--- DATA EXTRACTS ---

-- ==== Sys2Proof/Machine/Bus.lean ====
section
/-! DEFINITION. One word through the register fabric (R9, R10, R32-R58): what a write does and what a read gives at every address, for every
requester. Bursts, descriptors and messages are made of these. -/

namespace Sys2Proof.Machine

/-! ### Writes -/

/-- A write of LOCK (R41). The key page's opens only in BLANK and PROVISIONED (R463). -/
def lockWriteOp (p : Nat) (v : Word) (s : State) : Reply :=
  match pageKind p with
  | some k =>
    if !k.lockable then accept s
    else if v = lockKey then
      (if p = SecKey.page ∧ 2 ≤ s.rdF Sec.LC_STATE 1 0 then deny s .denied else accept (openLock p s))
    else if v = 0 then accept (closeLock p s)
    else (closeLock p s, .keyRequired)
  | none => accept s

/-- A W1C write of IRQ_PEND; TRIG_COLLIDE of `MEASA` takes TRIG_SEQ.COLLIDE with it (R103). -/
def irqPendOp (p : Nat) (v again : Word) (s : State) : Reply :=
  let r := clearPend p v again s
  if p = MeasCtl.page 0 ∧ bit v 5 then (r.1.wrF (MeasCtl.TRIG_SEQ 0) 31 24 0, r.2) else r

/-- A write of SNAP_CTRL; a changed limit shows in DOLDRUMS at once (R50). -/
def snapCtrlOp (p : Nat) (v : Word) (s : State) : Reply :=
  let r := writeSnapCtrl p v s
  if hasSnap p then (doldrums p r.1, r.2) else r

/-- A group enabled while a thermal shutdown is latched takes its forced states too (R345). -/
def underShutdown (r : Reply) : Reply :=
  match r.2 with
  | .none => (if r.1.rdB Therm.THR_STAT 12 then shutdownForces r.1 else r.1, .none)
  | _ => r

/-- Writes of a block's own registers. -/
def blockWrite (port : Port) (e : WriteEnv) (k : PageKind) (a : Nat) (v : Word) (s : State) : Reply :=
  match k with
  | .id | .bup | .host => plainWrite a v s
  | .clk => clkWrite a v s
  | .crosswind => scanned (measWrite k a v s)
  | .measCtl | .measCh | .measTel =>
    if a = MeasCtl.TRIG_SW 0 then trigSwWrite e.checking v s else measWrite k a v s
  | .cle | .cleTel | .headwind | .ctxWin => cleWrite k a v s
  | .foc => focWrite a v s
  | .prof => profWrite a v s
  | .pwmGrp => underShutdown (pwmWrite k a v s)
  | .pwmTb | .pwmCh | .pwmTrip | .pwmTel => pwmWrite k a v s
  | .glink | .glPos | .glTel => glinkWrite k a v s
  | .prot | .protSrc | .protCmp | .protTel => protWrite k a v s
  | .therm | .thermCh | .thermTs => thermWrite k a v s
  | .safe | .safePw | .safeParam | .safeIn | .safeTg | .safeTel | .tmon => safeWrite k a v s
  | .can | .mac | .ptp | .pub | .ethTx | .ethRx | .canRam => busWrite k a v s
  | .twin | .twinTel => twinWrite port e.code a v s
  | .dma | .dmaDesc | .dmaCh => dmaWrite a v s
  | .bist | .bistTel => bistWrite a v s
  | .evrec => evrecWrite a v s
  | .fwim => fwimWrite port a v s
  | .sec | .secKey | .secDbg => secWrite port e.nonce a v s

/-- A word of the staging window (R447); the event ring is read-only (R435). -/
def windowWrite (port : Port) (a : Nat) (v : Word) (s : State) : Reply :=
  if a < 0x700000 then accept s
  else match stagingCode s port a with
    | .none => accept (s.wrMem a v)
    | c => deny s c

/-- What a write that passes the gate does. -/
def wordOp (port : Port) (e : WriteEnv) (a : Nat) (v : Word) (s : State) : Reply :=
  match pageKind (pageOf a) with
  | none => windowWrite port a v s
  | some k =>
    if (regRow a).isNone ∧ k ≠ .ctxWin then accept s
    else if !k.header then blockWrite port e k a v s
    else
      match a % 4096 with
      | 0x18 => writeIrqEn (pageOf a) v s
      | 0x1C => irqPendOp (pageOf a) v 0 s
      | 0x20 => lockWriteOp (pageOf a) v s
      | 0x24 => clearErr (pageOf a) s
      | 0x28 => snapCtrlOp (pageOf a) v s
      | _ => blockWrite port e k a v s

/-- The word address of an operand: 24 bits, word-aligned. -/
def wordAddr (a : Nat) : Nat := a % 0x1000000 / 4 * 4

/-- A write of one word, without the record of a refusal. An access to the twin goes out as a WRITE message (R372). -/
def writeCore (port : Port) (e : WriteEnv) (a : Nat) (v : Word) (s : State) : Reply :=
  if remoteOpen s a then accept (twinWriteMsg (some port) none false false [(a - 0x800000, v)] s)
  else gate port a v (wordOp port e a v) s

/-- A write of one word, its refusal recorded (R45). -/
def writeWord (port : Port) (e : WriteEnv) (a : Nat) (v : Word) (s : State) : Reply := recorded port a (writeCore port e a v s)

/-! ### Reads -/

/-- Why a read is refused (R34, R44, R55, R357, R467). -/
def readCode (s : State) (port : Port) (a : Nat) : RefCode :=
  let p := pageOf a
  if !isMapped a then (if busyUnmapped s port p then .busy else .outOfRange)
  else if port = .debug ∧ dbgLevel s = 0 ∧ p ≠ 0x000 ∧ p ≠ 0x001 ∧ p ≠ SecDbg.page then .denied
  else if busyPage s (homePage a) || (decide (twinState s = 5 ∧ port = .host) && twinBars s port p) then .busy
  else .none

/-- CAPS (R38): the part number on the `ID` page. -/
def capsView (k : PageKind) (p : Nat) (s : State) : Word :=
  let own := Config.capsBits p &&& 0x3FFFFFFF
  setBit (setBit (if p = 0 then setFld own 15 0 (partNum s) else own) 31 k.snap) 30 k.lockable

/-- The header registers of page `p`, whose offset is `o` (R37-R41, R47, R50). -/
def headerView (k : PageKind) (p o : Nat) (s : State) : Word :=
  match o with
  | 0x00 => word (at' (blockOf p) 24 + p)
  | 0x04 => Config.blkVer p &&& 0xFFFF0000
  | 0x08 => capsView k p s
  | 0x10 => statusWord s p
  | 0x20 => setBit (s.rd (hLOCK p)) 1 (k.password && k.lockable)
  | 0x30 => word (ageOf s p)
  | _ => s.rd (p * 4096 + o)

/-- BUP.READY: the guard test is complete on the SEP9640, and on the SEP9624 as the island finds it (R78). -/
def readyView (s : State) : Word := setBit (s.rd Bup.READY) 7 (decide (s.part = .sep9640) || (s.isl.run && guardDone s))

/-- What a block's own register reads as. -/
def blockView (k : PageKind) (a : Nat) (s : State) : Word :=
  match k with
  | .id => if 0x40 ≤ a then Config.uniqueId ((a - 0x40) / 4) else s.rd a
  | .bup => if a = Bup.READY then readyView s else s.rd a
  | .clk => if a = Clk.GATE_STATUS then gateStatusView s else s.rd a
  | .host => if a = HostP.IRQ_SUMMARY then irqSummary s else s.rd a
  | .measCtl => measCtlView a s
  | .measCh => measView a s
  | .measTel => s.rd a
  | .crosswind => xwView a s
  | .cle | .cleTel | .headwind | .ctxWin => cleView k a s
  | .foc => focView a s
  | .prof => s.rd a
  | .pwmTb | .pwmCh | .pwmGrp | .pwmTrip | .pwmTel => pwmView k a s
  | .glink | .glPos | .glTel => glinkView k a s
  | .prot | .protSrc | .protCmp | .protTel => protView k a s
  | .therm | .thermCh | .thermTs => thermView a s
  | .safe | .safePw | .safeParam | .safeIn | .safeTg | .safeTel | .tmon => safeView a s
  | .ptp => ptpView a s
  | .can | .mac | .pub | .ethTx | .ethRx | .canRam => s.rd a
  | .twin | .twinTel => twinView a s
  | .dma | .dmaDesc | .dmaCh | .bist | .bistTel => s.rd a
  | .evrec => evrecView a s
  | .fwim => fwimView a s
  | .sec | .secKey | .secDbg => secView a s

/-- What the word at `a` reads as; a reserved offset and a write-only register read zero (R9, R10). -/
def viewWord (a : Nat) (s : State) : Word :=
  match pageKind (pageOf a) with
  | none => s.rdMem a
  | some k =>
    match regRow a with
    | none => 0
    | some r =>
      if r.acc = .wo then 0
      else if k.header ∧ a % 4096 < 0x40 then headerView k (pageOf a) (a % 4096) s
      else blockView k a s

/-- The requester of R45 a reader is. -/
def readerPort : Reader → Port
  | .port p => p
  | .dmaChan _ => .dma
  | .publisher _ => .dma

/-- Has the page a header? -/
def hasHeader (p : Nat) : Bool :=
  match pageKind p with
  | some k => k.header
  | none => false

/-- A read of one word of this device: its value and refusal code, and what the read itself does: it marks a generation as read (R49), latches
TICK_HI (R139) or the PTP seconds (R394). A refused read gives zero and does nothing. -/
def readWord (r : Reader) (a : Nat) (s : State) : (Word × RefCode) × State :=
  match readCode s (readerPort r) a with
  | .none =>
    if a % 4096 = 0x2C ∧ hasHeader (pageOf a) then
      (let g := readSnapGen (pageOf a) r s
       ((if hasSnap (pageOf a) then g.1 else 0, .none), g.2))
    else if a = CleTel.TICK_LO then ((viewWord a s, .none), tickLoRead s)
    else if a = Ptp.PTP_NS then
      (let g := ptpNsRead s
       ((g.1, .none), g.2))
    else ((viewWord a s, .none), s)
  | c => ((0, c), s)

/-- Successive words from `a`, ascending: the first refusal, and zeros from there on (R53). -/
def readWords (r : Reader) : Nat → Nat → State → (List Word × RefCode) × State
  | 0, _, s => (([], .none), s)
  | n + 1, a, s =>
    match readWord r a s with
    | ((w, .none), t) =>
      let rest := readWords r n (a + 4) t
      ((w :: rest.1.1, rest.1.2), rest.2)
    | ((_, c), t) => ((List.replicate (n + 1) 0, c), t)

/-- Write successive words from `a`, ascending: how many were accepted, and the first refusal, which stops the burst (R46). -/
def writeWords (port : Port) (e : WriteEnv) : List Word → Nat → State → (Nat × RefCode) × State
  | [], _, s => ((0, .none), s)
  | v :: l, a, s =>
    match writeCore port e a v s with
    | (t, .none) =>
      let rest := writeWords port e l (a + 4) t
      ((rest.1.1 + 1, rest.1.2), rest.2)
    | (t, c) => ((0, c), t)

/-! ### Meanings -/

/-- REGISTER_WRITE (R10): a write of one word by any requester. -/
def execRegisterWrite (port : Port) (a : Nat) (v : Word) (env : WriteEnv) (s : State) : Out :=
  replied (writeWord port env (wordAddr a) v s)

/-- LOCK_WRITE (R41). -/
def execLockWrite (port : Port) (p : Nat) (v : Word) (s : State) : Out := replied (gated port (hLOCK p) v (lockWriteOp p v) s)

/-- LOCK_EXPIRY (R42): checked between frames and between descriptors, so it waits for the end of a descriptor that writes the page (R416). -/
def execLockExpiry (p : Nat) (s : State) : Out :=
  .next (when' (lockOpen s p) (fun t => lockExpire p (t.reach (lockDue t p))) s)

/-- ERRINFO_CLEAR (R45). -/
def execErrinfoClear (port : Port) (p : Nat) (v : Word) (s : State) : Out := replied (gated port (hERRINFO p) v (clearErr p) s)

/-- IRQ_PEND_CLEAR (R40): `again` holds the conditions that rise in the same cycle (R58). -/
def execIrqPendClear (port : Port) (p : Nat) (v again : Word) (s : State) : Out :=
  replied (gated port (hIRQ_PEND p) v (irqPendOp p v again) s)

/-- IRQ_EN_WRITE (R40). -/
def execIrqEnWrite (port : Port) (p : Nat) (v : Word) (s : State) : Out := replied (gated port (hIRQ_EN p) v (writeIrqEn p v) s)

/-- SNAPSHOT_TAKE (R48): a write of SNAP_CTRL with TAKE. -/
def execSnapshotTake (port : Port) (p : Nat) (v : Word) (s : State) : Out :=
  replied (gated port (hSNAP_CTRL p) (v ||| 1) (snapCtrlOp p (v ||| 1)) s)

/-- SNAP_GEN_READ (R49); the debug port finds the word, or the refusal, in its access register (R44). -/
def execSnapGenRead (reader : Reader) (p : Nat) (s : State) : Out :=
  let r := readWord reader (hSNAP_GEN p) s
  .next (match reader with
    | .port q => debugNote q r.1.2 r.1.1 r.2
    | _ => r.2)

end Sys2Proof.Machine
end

---

▸ GOAL OF THE EXERCISE
Above this instruction are the records; retype exactly the lines from the one containing "safeView a s" up to and including the one containing "secView a s".

▸ TASK ANSWER
  | .safe | .safePw | .safeParam | .safeIn | .safeTg | .safeTel | .tmon => safeView a s
  | .ptp => ptpView a s
  | .can | .mac | .pub | .ethTx | .ethRx | .canRam => s.rd a
  | .twin | .twinTel => twinView a s
  | .dma | .dmaDesc | .dmaCh | .bist | .bistTel => s.rd a
  | .evrec => evrecView a s
  | .fwim => fwimView a s
  | .sec | .secKey | .secDbg => secView a s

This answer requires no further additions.